**Task goal:**
Repeat precisely the span of lines below that opens with the line containing "mapNext_next], .colorspaceOk h h14 hb⟩" and closes with the line containing "exact done i (by rw [inFlight_busy", both included.

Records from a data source

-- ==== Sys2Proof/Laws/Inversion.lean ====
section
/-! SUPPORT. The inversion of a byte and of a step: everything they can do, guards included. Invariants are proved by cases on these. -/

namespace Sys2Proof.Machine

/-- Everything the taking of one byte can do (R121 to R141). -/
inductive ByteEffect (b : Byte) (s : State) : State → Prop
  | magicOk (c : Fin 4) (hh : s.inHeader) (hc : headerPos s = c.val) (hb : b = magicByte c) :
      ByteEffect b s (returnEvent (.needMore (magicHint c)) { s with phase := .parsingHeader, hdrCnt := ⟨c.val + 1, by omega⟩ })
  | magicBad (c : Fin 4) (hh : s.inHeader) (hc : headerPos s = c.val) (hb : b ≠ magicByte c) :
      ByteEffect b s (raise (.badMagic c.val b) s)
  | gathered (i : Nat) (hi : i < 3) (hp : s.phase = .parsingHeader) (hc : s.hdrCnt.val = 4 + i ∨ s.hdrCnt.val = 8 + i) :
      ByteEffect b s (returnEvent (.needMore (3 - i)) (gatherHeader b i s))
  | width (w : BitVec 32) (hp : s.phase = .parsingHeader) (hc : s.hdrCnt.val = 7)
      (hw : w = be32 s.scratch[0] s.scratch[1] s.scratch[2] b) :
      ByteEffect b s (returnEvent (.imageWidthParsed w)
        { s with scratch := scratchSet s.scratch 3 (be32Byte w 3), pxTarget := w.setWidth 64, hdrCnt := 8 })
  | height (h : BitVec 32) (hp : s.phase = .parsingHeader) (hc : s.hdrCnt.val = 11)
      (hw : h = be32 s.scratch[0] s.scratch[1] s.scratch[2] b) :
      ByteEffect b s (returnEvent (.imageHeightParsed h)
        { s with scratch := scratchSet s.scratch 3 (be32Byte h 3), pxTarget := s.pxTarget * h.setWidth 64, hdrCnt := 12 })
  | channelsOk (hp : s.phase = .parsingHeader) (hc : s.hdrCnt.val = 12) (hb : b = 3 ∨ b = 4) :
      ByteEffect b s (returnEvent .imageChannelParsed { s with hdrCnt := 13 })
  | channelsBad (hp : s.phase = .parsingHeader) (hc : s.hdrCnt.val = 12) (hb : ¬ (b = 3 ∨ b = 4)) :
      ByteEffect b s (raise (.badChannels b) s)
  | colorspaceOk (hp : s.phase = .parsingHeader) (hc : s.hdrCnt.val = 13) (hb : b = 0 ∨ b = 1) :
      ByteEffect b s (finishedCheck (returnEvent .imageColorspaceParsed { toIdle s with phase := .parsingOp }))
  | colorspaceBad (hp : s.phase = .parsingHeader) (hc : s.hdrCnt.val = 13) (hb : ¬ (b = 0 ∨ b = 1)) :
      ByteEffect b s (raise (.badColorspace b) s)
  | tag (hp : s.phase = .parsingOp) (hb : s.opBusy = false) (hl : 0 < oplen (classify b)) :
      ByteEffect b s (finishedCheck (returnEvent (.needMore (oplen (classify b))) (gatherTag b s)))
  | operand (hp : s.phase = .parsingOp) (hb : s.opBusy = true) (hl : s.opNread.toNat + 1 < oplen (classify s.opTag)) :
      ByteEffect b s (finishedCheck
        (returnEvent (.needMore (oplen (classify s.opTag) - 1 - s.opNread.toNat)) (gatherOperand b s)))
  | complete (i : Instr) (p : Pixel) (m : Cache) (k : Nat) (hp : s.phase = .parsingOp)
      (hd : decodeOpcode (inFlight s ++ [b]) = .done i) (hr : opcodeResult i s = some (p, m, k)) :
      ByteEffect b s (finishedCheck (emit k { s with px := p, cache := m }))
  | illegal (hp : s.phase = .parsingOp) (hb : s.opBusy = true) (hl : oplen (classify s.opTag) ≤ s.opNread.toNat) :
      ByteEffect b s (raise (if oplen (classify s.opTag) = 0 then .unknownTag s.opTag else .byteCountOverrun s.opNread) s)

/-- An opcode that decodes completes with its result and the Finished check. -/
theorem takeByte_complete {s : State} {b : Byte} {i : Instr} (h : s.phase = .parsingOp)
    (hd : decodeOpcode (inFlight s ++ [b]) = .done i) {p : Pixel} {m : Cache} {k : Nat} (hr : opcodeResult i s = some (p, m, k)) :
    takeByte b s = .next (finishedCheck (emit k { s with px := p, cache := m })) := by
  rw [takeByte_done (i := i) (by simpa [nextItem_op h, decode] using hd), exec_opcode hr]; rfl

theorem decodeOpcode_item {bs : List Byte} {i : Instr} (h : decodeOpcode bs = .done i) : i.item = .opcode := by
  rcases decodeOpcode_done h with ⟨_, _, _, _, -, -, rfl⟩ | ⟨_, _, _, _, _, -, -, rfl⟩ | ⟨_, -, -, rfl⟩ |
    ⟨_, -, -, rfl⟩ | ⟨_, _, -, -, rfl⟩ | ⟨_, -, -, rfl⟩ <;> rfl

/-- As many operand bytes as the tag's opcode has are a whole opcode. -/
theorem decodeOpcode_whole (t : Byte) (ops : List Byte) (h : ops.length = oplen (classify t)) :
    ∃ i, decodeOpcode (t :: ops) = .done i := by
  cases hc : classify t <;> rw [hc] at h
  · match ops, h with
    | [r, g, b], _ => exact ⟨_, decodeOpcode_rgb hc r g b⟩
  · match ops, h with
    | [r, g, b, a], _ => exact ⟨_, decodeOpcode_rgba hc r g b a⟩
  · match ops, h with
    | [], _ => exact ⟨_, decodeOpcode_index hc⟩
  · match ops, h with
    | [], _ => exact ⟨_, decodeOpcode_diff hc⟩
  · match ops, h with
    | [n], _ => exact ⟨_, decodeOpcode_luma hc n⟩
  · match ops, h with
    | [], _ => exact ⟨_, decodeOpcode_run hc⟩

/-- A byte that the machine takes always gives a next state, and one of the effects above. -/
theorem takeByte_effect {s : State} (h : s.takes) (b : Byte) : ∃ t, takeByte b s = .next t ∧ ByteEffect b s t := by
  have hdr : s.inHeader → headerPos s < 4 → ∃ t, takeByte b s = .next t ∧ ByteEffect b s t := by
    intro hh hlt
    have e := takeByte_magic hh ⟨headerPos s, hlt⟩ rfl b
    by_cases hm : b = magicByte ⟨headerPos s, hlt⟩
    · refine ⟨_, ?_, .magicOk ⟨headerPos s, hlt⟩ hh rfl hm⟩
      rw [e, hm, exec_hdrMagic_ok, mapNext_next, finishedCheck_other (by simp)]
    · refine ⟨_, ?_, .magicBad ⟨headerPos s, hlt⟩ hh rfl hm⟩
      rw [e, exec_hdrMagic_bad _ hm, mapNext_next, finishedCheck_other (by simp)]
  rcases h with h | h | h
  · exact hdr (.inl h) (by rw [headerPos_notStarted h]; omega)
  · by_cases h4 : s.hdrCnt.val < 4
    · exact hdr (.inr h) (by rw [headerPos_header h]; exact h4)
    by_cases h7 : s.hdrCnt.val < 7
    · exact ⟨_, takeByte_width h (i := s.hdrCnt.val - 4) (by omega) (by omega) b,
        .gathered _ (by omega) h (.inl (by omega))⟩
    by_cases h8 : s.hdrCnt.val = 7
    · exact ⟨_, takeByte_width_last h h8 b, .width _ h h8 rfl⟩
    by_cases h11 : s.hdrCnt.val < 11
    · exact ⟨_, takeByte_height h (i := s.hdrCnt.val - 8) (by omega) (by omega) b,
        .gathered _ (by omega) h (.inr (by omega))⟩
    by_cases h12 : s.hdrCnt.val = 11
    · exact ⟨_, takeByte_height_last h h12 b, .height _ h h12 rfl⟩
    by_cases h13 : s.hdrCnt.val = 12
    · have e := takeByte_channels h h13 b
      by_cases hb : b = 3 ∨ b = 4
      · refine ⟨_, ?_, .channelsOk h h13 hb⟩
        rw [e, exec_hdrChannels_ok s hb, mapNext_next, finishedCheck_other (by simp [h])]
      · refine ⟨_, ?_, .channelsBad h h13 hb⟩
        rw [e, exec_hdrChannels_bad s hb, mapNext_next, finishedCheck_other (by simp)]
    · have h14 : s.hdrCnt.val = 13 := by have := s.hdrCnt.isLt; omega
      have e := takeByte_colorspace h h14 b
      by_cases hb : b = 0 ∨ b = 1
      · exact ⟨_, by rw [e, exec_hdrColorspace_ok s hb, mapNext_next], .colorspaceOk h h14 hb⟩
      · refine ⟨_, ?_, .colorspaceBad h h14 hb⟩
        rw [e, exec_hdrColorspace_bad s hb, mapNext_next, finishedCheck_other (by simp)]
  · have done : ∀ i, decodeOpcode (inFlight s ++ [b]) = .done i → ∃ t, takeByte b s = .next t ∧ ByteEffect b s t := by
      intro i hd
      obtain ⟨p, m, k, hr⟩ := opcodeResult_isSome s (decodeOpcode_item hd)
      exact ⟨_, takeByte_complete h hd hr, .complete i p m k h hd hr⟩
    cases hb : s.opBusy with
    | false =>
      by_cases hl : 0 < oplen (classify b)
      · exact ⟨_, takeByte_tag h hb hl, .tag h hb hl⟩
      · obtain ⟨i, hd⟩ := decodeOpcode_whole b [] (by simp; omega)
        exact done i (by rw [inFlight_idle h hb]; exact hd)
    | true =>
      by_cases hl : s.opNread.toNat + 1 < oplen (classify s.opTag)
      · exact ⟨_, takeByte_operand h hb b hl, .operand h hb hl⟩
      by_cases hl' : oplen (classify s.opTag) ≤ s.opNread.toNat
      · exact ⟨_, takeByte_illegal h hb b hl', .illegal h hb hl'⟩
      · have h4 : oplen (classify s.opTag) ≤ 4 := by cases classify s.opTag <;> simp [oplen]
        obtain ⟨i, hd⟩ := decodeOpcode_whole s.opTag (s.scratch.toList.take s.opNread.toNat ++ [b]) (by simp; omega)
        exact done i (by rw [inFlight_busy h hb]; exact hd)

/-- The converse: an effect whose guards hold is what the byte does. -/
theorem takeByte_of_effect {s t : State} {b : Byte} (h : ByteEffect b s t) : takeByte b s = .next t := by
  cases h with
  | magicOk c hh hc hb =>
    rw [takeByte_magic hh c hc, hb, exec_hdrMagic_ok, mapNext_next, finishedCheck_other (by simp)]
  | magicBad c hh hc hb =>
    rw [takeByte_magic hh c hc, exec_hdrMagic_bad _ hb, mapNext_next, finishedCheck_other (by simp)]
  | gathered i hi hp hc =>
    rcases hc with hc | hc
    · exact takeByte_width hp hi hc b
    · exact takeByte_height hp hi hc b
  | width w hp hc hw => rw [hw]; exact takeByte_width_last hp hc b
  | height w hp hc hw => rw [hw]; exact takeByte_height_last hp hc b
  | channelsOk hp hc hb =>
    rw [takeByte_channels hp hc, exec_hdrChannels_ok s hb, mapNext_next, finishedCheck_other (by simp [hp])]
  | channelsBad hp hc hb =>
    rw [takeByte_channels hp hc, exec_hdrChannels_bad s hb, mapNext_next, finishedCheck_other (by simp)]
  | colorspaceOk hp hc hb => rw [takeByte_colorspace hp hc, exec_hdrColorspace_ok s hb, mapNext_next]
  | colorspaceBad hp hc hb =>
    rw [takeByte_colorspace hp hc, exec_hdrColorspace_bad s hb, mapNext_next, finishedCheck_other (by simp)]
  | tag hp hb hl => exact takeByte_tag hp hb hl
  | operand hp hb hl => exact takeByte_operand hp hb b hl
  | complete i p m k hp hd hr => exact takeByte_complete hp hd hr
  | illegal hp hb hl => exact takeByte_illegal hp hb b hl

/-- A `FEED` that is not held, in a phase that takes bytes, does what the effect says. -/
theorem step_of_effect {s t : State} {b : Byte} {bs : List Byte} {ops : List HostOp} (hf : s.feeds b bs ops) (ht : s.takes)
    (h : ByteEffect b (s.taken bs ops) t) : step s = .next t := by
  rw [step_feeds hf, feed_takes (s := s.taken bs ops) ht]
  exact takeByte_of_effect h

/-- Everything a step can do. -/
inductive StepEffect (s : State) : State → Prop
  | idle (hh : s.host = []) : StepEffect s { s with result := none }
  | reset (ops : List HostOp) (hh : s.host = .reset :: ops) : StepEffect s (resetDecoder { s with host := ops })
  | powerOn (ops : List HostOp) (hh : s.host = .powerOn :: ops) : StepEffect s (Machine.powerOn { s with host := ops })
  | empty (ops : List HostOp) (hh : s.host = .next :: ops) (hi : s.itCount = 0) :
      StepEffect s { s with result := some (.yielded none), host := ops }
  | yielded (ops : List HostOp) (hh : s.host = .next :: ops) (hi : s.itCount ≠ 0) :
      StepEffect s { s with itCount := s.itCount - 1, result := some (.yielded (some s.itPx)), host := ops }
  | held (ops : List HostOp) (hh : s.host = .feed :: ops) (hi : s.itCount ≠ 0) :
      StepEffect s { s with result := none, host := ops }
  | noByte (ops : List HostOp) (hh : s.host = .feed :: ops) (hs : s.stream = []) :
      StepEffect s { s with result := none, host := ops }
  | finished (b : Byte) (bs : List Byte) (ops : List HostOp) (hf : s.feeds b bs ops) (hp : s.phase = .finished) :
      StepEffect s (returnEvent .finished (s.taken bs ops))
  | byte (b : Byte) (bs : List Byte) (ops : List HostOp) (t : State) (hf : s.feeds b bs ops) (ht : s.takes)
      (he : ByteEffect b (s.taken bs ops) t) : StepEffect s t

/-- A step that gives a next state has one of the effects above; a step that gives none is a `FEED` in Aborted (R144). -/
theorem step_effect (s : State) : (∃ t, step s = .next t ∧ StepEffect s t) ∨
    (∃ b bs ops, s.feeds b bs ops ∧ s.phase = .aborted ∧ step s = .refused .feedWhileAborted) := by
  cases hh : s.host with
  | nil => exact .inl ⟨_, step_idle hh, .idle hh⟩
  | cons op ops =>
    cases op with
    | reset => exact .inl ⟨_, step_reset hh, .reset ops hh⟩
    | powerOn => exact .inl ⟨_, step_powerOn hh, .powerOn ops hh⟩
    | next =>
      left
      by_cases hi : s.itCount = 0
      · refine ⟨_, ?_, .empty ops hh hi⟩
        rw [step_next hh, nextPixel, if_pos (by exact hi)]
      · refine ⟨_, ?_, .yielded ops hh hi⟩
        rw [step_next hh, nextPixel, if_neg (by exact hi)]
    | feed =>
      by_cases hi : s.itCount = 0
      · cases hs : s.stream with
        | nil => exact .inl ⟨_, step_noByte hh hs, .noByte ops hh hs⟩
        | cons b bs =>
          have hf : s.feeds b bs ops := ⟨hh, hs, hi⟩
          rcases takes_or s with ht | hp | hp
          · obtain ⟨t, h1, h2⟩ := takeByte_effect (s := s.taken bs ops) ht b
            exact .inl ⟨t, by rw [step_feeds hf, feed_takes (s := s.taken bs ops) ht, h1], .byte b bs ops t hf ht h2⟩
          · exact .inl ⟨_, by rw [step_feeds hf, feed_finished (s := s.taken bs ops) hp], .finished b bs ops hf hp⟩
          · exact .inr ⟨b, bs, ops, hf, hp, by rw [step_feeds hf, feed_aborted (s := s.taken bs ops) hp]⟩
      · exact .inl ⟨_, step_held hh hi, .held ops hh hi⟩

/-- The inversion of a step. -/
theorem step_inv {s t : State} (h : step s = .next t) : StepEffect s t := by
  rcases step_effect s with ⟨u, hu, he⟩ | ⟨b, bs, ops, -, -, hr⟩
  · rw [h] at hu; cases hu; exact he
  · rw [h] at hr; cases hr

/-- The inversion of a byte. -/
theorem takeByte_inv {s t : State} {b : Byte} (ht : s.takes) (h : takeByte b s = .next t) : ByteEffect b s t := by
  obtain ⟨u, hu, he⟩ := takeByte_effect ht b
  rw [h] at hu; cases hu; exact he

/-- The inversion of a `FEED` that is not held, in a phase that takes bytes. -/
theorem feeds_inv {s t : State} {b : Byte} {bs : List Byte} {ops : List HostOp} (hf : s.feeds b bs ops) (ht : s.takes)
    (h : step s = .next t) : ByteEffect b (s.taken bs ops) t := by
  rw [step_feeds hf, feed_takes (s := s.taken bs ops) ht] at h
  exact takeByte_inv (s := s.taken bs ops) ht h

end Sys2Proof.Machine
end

**Your solution:**
      · exact ⟨_, by rw [e, exec_hdrColorspace_ok s hb, mapNext_next], .colorspaceOk h h14 hb⟩
      · refine ⟨_, ?_, .colorspaceBad h h14 hb⟩
        rw [e, exec_hdrColorspace_bad s hb, mapNext_next, finishedCheck_other (by simp)]
  · have done : ∀ i, decodeOpcode (inFlight s ++ [b]) = .done i → ∃ t, takeByte b s = .next t ∧ ByteEffect b s t := by
      intro i hd
      obtain ⟨p, m, k, hr⟩ := opcodeResult_isSome s (decodeOpcode_item hd)
      exact ⟨_, takeByte_complete h hd hr, .complete i p m k h hd hr⟩
    cases hb : s.opBusy with
    | false =>
      by_cases hl : 0 < oplen (classify b)
      · exact ⟨_, takeByte_tag h hb hl, .tag h hb hl⟩
      · obtain ⟨i, hd⟩ := decodeOpcode_whole b [] (by simp; omega)
        exact done i (by rw [inFlight_idle h hb]; exact hd)
    | true =>
      by_cases hl : s.opNread.toNat + 1 < oplen (classify s.opTag)
      · exact ⟨_, takeByte_operand h hb b hl, .operand h hb hl⟩
      by_cases hl' : oplen (classify s.opTag) ≤ s.opNread.toNat
      · exact ⟨_, takeByte_illegal h hb b hl', .illegal h hb hl'⟩
      · have h4 : oplen (classify s.opTag) ≤ 4 := by cases classify s.opTag <;> simp [oplen]
        obtain ⟨i, hd⟩ := decodeOpcode_whole s.opTag (s.scratch.toList.take s.opNread.toNat ++ [b]) (by simp; omega)
        exact done i (by rw [inFlight_busy h hb]; exact hd)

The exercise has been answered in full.